2から数年後の坊と4。










 深い海の青色が瞬いた。潮騒の音が懐かしいと、濡れた砂浜の色をした髪を海風になびかせて少年は微笑む。どこまでも穏やかなその表情は、人々が笑い合う世界から線を一本違えていた。歴史の狭間に消えた英雄。狭間にすら、彼は存在していないのかもしれない。
 君も同じようなものだろう? と首を傾げた彼に、ティルは眉を寄せた。いっそ、どうしてこれほど綺麗に彼の存在が消えているのか聞いてしまいたかった。それでも、そんな嫌味に似た我儘な態度をティルは取る事ができない。それを見て、育ちが良いね、と彼は笑うのだけれど。
 覚えているよ。と彼は言う。この道はそのままなんだと彼が辿るのは百五十年前の世界だ。ティルは自身が先にも進めず戻れもしない甘えただと考えているが、実際に足を止めてしまっているのはラズロの方だった。ティルはまだ数年、ということもあるが、しっかりと足を動かしていた。

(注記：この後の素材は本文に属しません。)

theorem lui (rt : BitVec 5) (imm : BitVec 16) : Statement (.lui rt imm) := by
  unfold Statement decode
  rw [show (encode (.lui rt imm)).extractLsb' 26 6 = 0x0f#6 from encI_op ..]
  exact ⟨_, rfl⟩

theorem slt (rs : BitVec 5) (rt : BitVec 5) (rd : BitVec 5) : Statement (.slt rs rt rd) := by
  rw [Statement, special (encode (.slt rs rt rd)) (encR_op ..)]
  unfold decodeSpecial
  rw [show (encode (.slt rs rt rd)).extractLsb' 0 6 = 0x2a#6 from encR_fn ..]
  exact ⟨_, rfl⟩

theorem sltu (rs : BitVec 5) (rt : BitVec 5) (rd : BitVec 5) : Statement (.sltu rs rt rd) := by
  rw [Statement, special (encode (.sltu rs rt rd)) (encR_op ..)]
  unfold decodeSpecial
  rw [show (encode (.sltu rs rt rd)).extractLsb' 0 6 = 0x2b#6 from encR_fn ..]
  exact ⟨_, rfl⟩

theorem slti (rs : BitVec 5) (rt : BitVec 5) (imm : BitVec 16) : Statement (.slti rs rt imm) := by
  unfold Statement decode
  rw [show (encode (.slti rs rt imm)).extractLsb' 26 6 = 0x0a#6 from encI_op ..]
  exact ⟨_, rfl⟩

theorem sltiu (rs : BitVec 5) (rt : BitVec 5) (imm : BitVec 16) : Statement (.sltiu rs rt imm) := by
  unfold Statement decode
  rw [show (encode (.sltiu rs rt imm)).extractLsb' 26 6 = 0x0b#6 from encI_op ..]
  exact ⟨_, rfl⟩

theorem sll (rt : BitVec 5) (rd : BitVec 5) (sa : BitVec 5) : Statement (.sll rt rd sa) := by
  rw [Statement, special (encode (.sll rt rd sa)) (encR_op ..)]
  unfold decodeSpecial
  rw [show (encode (.sll rt rd sa)).extractLsb' 0 6 = 0x00#6 from encR_fn ..]
  exact ⟨_, rfl⟩

theorem srl (rt : BitVec 5) (rd : BitVec 5) (sa : BitVec 5) : Statement (.srl rt rd sa) := by
  rw [Statement, special (encode (.srl rt rd sa)) (encR_op ..)]
  unfold decodeSpecial
  rw [show (encode (.srl rt rd sa)).extractLsb' 0 6 = 0x02#6 from encR_fn ..]
  exact ⟨_, rfl⟩

theorem sra (rt : BitVec 5) (rd : BitVec 5) (sa : BitVec 5) : Statement (.sra rt rd sa) := by
  rw [Statement, special (encode (.sra rt rd sa)) (encR_op ..)]
  unfold decodeSpecial
  rw [show (encode (.sra rt rd sa)).extractLsb' 0 6 = 0x03#6 from encR_fn ..]
  exact ⟨_, rfl⟩

theorem sllv (rs : BitVec 5) (rt : BitVec 5) (rd : BitVec 5) : Statement (.sllv rs rt rd) := by
  rw [Statement, special (encode (.sllv rs rt rd)) (encR_op ..)]
  unfold decodeSpecial
  rw [show (encode (.sllv rs rt rd)).extractLsb' 0 6 = 0x04#6 from encR_fn ..]
  exact ⟨_, rfl⟩

theorem srlv (rs : BitVec 5) (rt : BitVec 5) (rd : BitVec 5) : Statement (.srlv rs rt rd) := by
  rw [Statement, special (encode (.srlv rs rt rd)) (encR_op ..)]
  unfold decodeSpecial
  rw [show (encode (.srlv rs rt rd)).extractLsb' 0 6 = 0x06#6 from encR_fn ..]
  exact ⟨_, rfl⟩

theorem srav (rs : BitVec 5) (rt : BitVec 5) (rd : BitVec 5) : Statement (.srav rs rt rd) := by
  rw [Statement, special (encode (.srav rs rt rd)) (encR_op ..)]
  unfold decodeSpecial
  rw [show (encode (.srav rs rt rd)).extractLsb' 0 6 = 0x07#6 from encR_fn ..]
  exact ⟨_, rfl⟩

theorem dsll (rt : BitVec 5) (rd : BitVec 5) (sa : BitVec 5) : Statement (.dsll rt rd sa) := by
  rw [Statement, special (encode (.dsll rt rd sa)) (encR_op ..)]
  unfold decodeSpecial
  rw [show (encode (.dsll rt rd sa)).extractLsb' 0 6 = 0x38#6 from encR_fn ..]
  exact ⟨_, rfl⟩

theorem dsrl (rt : BitVec 5) (rd : BitVec 5) (sa : BitVec 5) : Statement (.dsrl rt rd sa) := by
  rw [Statement, special (encode (.dsrl rt rd sa)) (encR_op ..)]
  unfold decodeSpecial
  rw [show (encode (.dsrl rt rd sa)).extractLsb' 0 6 = 0x3a#6 from encR_fn ..]
  exact ⟨_, rfl⟩

theorem dsra (rt : BitVec 5) (rd : BitVec 5) (sa : BitVec 5) : Statement (.dsra rt rd sa) := by
  rw [Statement, special (encode (.dsra rt rd sa)) (encR_op ..)]
  unfold decodeSpecial
  rw [show (encode (.dsra rt rd sa)).extractLsb' 0 6 = 0x3b#6 from encR_fn ..]
  exact ⟨_, rfl⟩

theorem dsllv (rs : BitVec 5) (rt : BitVec 5) (rd : BitVec 5) : Statement (.dsllv rs rt rd) := by
  rw [Statement, special (encode (.dsllv rs rt rd)) (encR_op ..)]
  unfold decodeSpecial
  rw [show (encode (.dsllv rs rt rd)).extractLsb' 0 6 = 0x14#6 from encR_fn ..]
  exact ⟨_, rfl⟩

theorem dsrlv (rs : BitVec 5) (rt : BitVec 5) (rd : BitVec 5) : Statement (.dsrlv rs rt rd) := by
  rw [Statement, special (encode (.dsrlv rs rt rd)) (encR_op ..)]
  unfold decodeSpecial
  rw [show (encode (.dsrlv rs rt rd)).extractLsb' 0 6 = 0x16#6 from encR_fn ..]
  exact ⟨_, rfl⟩

theorem dsrav (rs : BitVec 5) (rt : BitVec 5) (rd : BitVec 5) : Statement (.dsrav rs rt rd) := by
  rw [Statement, special (encode (.dsrav rs rt rd)) (encR_op ..)]
  unfold decodeSpecial
  rw [show (encode (.dsrav rs rt rd)).extractLsb' 0 6 = 0x17#6 from encR_fn ..]
  exact ⟨_, rfl⟩

theorem dsll32 (rt : BitVec 5) (rd : BitVec 5) (sa : BitVec 5) : Statement (.dsll32 rt rd sa) := by
  rw [Statement, special (encode (.dsll32 rt rd sa)) (encR_op ..)]
  unfold decodeSpecial
  rw [show (encode (.dsll32 rt rd sa)).extractLsb' 0 6 = 0x3c#6 from encR_fn ..]
  exact ⟨_, rfl⟩

theorem dsrl32 (rt : BitVec 5) (rd : BitVec 5) (sa : BitVec 5) : Statement (.dsrl32 rt rd sa) := by
  rw [Statement, special (encode (.dsrl32 rt rd sa)) (encR_op ..)]
  unfold decodeSpecial
  rw [show (encode (.dsrl32 rt rd sa)).extractLsb' 0 6 = 0x3e#6 from encR_fn ..]
  exact ⟨_, rfl⟩

theorem dsra32 (rt : BitVec 5) (rd : BitVec 5) (sa : BitVec 5) : Statement (.dsra32 rt rd sa) := by
  rw [Statement, special (encode (.dsra32 rt rd sa)) (encR_op ..)]
  unfold decodeSpecial
  rw [show (encode (.dsra32 rt rd sa)).extractLsb' 0 6 = 0x3f#6 from encR_fn ..]
  exact ⟨_, rfl⟩

theorem movn (rs : BitVec 5) (rt : BitVec 5) (rd : BitVec 5) : Statement (.movn rs rt rd) := by
  rw [Statement, special (encode (.movn rs rt rd)) (encR_op ..)]
  unfold decodeSpecial
  rw [show (encode (.movn rs rt rd)).extractLsb' 0 6 = 0x0b#6 from encR_fn ..]
  exact ⟨_, rfl⟩

theorem movz (rs : BitVec 5) (rt : BitVec 5) (rd : BitVec 5) : Statement (.movz rs rt rd) := by
  rw [Statement, special (encode (.movz rs rt rd)) (encR_op ..)]
  unfold decodeSpecial
  rw [show (encode (.movz rs rt rd)).extractLsb' 0 6 = 0x0a#6 from encR_fn ..]
  exact ⟨_, rfl⟩

theorem movf (rs : BitVec 5) (cc : BitVec 3) (rd : BitVec 5) : Statement (.movf rs cc rd) := by
  rw [Statement, special (encode (.movf rs cc rd)) (encR_op ..)]
  unfold decodeSpecial
  rw [show (encode (.movf rs cc rd)).extractLsb' 0 6 = 0x01#6 from encR_fn ..]
  show ∃ j, (if (encode (.movf rs cc rd)).extractLsb' 16 1 = 0#1 then _ else _) = _
  rw [if_pos (by rw [show (encode (.movf rs cc rd)).extractLsb' 16 1 = 0#1 from encR_tf ..])]
  exact ⟨_, rfl⟩

theorem movt (rs : BitVec 5) (cc : BitVec 3) (rd : BitVec 5) : Statement (.movt rs cc rd) := by
  rw [Statement, special (encode (.movt rs cc rd)) (encR_op ..)]
  unfold decodeSpecial
  rw [show (encode (.movt rs cc rd)).extractLsb' 0 6 = 0x01#6 from encR_fn ..]
  show ∃ j, (if (encode (.movt rs cc rd)).extractLsb' 16 1 = 0#1 then _ else _) = _
  rw [if_neg (by rw [show (encode (.movt rs cc rd)).extractLsb' 16 1 = 1#1 from encR_tf ..]; decide)]
  exact ⟨_, rfl⟩

theorem mult (rs : BitVec 5) (rt : BitVec 5) : Statement (.mult rs rt) := by
  rw [Statement, special (encode (.mult rs rt)) (encR_op ..)]
  unfold decodeSpecial
  rw [show (encode (.mult rs rt)).extractLsb' 0 6 = 0x18#6 from encR_fn ..]
  exact ⟨_, rfl⟩

theorem multu (rs : BitVec 5) (rt : BitVec 5) : Statement (.multu rs rt) := by
  rw [Statement, special (encode (.multu rs rt)) (encR_op ..)]
  unfold decodeSpecial
  rw [show (encode (.multu rs rt)).extractLsb' 0 6 = 0x19#6 from encR_fn ..]
  exact ⟨_, rfl⟩

theorem div (rs : BitVec 5) (rt : BitVec 5) : Statement (.div rs rt) := by
  rw [Statement, special (encode (.div rs rt)) (encR_op ..)]
  unfold decodeSpecial
  rw [show (encode (.div rs rt)).extractLsb' 0 6 = 0x1a#6 from encR_fn ..]
  exact ⟨_, rfl⟩

theorem divu (rs : BitVec 5) (rt : BitVec 5) : Statement (.divu rs rt) := by
  rw [Statement, special (encode (.divu rs rt)) (encR_op ..)]
  unfold decodeSpecial
  rw [show (encode (.divu rs rt)).extractLsb' 0 6 = 0x1b#6 from encR_fn ..]
  exact ⟨_, rfl⟩

theorem dmult (rs : BitVec 5) (rt : BitVec 5) : Statement (.dmult rs rt) := by
  rw [Statement, special (encode (.dmult rs rt)) (encR_op ..)]
  unfold decodeSpecial
  rw [show (encode (.dmult rs rt)).extractLsb' 0 6 = 0x1c#6 from encR_fn ..]
  exact ⟨_, rfl⟩

theorem dmultu (rs : BitVec 5) (rt : BitVec 5) : Statement (.dmultu rs rt) := by
  rw [Statement, special (encode (.dmultu rs rt)) (encR_op ..)]
  unfold decodeSpecial
  rw [show (encode (.dmultu rs rt)).extractLsb' 0 6 = 0x1d#6 from encR_fn ..]
  exact ⟨_, rfl⟩

theorem ddiv (rs : BitVec 5) (rt : BitVec 5) : Statement (.ddiv rs rt) := by
  rw [Statement, special (encode (.ddiv rs rt)) (encR_op ..)]
  unfold decodeSpecial
  rw [show (encode (.ddiv rs rt)).extractLsb' 0 6 = 0x1e#6 from encR_fn ..]
  exact ⟨_, rfl⟩

theorem ddivu (rs : BitVec 5) (rt : BitVec 5) : Statement (.ddivu rs rt) := by
  rw [Statement, special (encode (.ddivu rs rt)) (encR_op ..)]
  unfold decodeSpecial
  rw [show (encode (.ddivu rs rt)).extractLsb' 0 6 = 0x1f#6 from encR_fn ..]
  exact ⟨_, rfl⟩

theorem mfhi (rd : BitVec 5) : Statement (.mfhi rd) := by
  rw [Statement, special (encode (.mfhi rd)) (encR_op ..)]
  unfold decodeSpecial
  rw [show (encode (.mfhi rd)).extractLsb' 0 6 = 0x10#6 from encR_fn ..]
  exact ⟨_, rfl⟩

theorem mflo (rd : BitVec 5) : Statement (.mflo rd) := by
  rw [Statement, special (encode (.mflo rd)) (encR_op ..)]
  unfold decodeSpecial
  rw [show (encode (.mflo rd)).extractLsb' 0 6 = 0x12#6 from encR_fn ..]
  exact ⟨_, rfl⟩

theorem mthi (rs : BitVec 5) : Statement (.mthi rs) := by
  rw [Statement, special (encode (.mthi rs)) (encR_op ..)]
  unfold decodeSpecial
  rw [show (encode (.mthi rs)).extractLsb' 0 6 = 0x11#6 from encR_fn ..]
  exact ⟨_, rfl⟩

theorem mtlo (rs : BitVec 5) : Statement (.mtlo rs) := by
  rw [Statement, special (encode (.mtlo rs)) (encR_op ..)]
  unfold decodeSpecial
  rw [show (encode (.mtlo rs)).extractLsb' 0 6 = 0x13#6 from encR_fn ..]
  exact ⟨_, rfl⟩

theorem lb (base : BitVec 5) (rt : BitVec 5) (offset : BitVec 16) : Statement (.lb base rt offset) := by
  unfold Statement decode
  rw [show (encode (.lb base rt offset)).extractLsb' 26 6 = 0x20#6 from encI_op ..]
  exact ⟨_, rfl⟩

theorem lbu (base : BitVec 5) (rt : BitVec 5) (offset : BitVec 16) : Statement (.lbu base rt offset) := by
  unfold Statement decode
  rw [show (encode (.lbu base rt offset)).extractLsb' 26 6 = 0x24#6 from encI_op ..]
  exact ⟨_, rfl⟩

theorem lh (base : BitVec 5) (rt : BitVec 5) (offset : BitVec 16) : Statement (.lh base rt offset) := by
  unfold Statement decode
  rw [show (encode (.lh base rt offset)).extractLsb' 26 6 = 0x21#6 from encI_op ..]
  exact ⟨_, rfl⟩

 そんなラズロもかつての同胞が愛した天魁の星を見て、変わってしまった世界を見て、やっと違えていた線に戻ってきたのだ。それが私達の墓でも構わないから会いに来てと乞われていた事も思い出した。逃げたくせに、百年以上も止まったままで。
 紋章持ちの思春期ってやつかな。とラズロは珍しく深い溜息を吐いた。怪訝そうな視線を向けてくるティルに近付いて、形の良い頭をぐりぐりと撫でてやる。指の間をすり抜けていく真っ直ぐな黒髪に、処分してくれと渡された物を思い出す。とある戦場で、それは解放軍の軍主の証だった。
 ぼろぼろに擦り切れた赤い紐は今もラズロの剣の柄に固く縛られている。刺繍された龍などもはや判別できない状態だが、どうしても捨てられずにいる。いつか望まれる時がくるかもしれないと、若葉に鮮やかな紫のそれをラズロは所持したままだった。

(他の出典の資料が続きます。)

-- ==== Sys2Proof/Laws/Tlb.lean ====
section
/-! SUPPORT. The search of the joint TLB (spec/21_address_translation.md R310): which entries it finds. -/

namespace Sys2Proof.Machine

/-- The indices that the search lists are those of the matching entries. -/
theorem mem_tlbHits {r : BitVec 2} {v : BitVec 31} {a : BitVec 8} (l : List TlbEntry) : ∀ n i,
    i ∈ tlbHits r v a l n ↔ n ≤ i ∧ i < n + l.length ∧ (l.getD (i - n) TlbEntry.empty).hits r v a = true := by
  induction l with
  | nil => intro n i; simp [tlbHits]; omega
  | cons e l ih =>
    intro n i
    have h : i ∈ tlbHits r v a (e :: l) n ↔ (i = n ∧ e.hits r v a = true) ∨ i ∈ tlbHits r v a l (n + 1) := by
      rw [tlbHits]; split
      · next hh => simp [hh]
      · next hh => simp [hh]
    rw [h, ih]
    rcases Nat.lt_trichotomy i n with hi | hi | hi
    · constructor <;> (intro hx; omega)
    · subst hi; simp
    · rw [show i - n = (i - (n + 1)) + 1 by omega]
      simp only [List.getD_cons_succ, List.length_cons]
      constructor
      · rintro (⟨rfl, _⟩ | ⟨h1, h2, h3⟩)
        · omega
        · exact ⟨by omega, by omega, h3⟩
      · rintro ⟨h1, h2, h3⟩; exact .inr ⟨by omega, by omega, h3⟩

/-- The search lists no index twice. -/
theorem nodup_tlbHits {r : BitVec 2} {v : BitVec 31} {a : BitVec 8} (l : List TlbEntry) : ∀ n, (tlbHits r v a l n).Nodup := by
  induction l with
  | nil => intro n; exact List.nodup_nil
  | cons e l ih =>
    intro n; unfold tlbHits; split
    · rw [List.nodup_cons]; refine ⟨fun h => ?_, ih _⟩
      have := ((mem_tlbHits l _ _).1 h).1; omega
    · exact ih _

/-- An index is listed when its entry matches. -/
theorem tlbHits_iff {s : State} {r : BitVec 2} {v : BitVec 31} {a : BitVec 8} (i : Nat) :
    i ∈ tlbHits r v a s.tlb.toList 0 ↔ i < 64 ∧ (s.tlbAt i).hits r v a = true := by
  rw [mem_tlbHits]; simp [State.tlbAt]

/-- An entry matches by its flag, region, page number under its mask, and G or ASID (R310). -/
theorem hits_iff (e : TlbEntry) (r : BitVec 2) (v : BitVec 31) (a : BitVec 8) : e.hits r v a = true ↔
    e.matchable = true ∧ e.r = r ∧ e.vpn2 &&& ~~~(e.mask.setWidth 31) = v &&& ~~~(e.mask.setWidth 31) ∧ (e.g = true ∨ e.asid = a) := by
  unfold TlbEntry.hits; simp [and_assoc]

/-- The three outcomes of a search: none, one, several. -/
theorem tlbHits_cases {s : State} {r : BitVec 2} {v : BitVec 31} {a : BitVec 8} {m : Nat → Prop} (hm : ∀ i, m i ↔ (s.tlbAt i).hits r v a = true) :
    ((∀ i, i < 64 → ¬ m i) → tlbHits r v a s.tlb.toList 0 = []) ∧
    (∀ i, i < 64 → (∀ j, j < 64 → (m j ↔ j = i)) → tlbHits r v a s.tlb.toList 0 = [i]) ∧
    (∀ i j, i < 64 → j < 64 → i ≠ j → m i → m j → ∃ x y l, tlbHits r v a s.tlb.toList 0 = x :: y :: l) := by
  have hn := nodup_tlbHits (r := r) (v := v) (a := a) s.tlb.toList 0
  have hmem : ∀ i, i ∈ tlbHits r v a s.tlb.toList 0 ↔ i < 64 ∧ m i := fun i => by rw [tlbHits_iff, hm]
  generalize tlbHits r v a s.tlb.toList 0 = L at *
  refine ⟨?_, ?_, ?_⟩
  · intro h
    exact List.eq_nil_iff_forall_not_mem.2 fun i hi => h i ((hmem i).1 hi).1 ((hmem i).1 hi).2
  · intro i hi h
    have e : ∀ j, j ∈ L ↔ j = i := fun j => by
      rw [hmem]; exact ⟨fun ⟨a, b⟩ => (h j a).1 b, fun e => e ▸ ⟨hi, (h i hi).2 rfl⟩⟩
    match L, hn, e with
    | [], _, e => exact absurd ((e i).2 rfl) (by simp)
    | [x], _, e => rw [(e x).1 (by simp)]
    | x :: y :: l, hn, e =>
      exfalso
      have h1 := (e x).1 (by simp); have h2 := (e y).1 (by simp)
      rw [h1, h2] at hn; simp at hn
  · intro i j hi hj hij mi mj
    have h1 := (hmem i).2 ⟨hi, mi⟩; have h2 := (hmem j).2 ⟨hj, mj⟩
    match L, h1, h2 with
    | [], h1, _ => simp at h1
    | [x], h1, h2 => simp at h1 h2; omega
    | x :: y :: l, _, _ => exact ⟨x, y, l, rfl⟩

/-- The current address space identifier. -/
theorem asid_eq (s : State) : s.asid = s.cp0.entryHi.extractLsb' 0 8 := by
  unfold State.asid; apply BitVec.eq_of_getLsbD_eq; intro j hj; simp [hj]

end Sys2Proof.Machine
end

 どうにもラズロを受け入れられないらしいティルは、それでもラズロを拒絶したり邪険に扱ったりはしなかった。信用はしていないが信頼している。滲む甘えと嫌悪に思い出したのは優しい淡い雪の色。足して割ったら良さそうだなという考えを、ラズロは心の奥に隠している。
 行く先も決まっていない、戻る場所などない。そんな旅をあと何年続けて、どうなるのかなどティルにもラズロにも分からなかった。関係は決して良好とは言えず、しかし不快ではない。互いに頼り、甘え、その事実を嫌悪しながらここまで共にあった。

「ではここで、今までありがとうございました」
「また会う事があれば」

 真っ直ぐに見詰め合っていた大地と海を離す事に抵抗は無かった。何故そういう話になったのか、など些細な事だ。ただ何となく、どちらかが三百を数えた頃に水晶の谷で会うだろうという予感があった。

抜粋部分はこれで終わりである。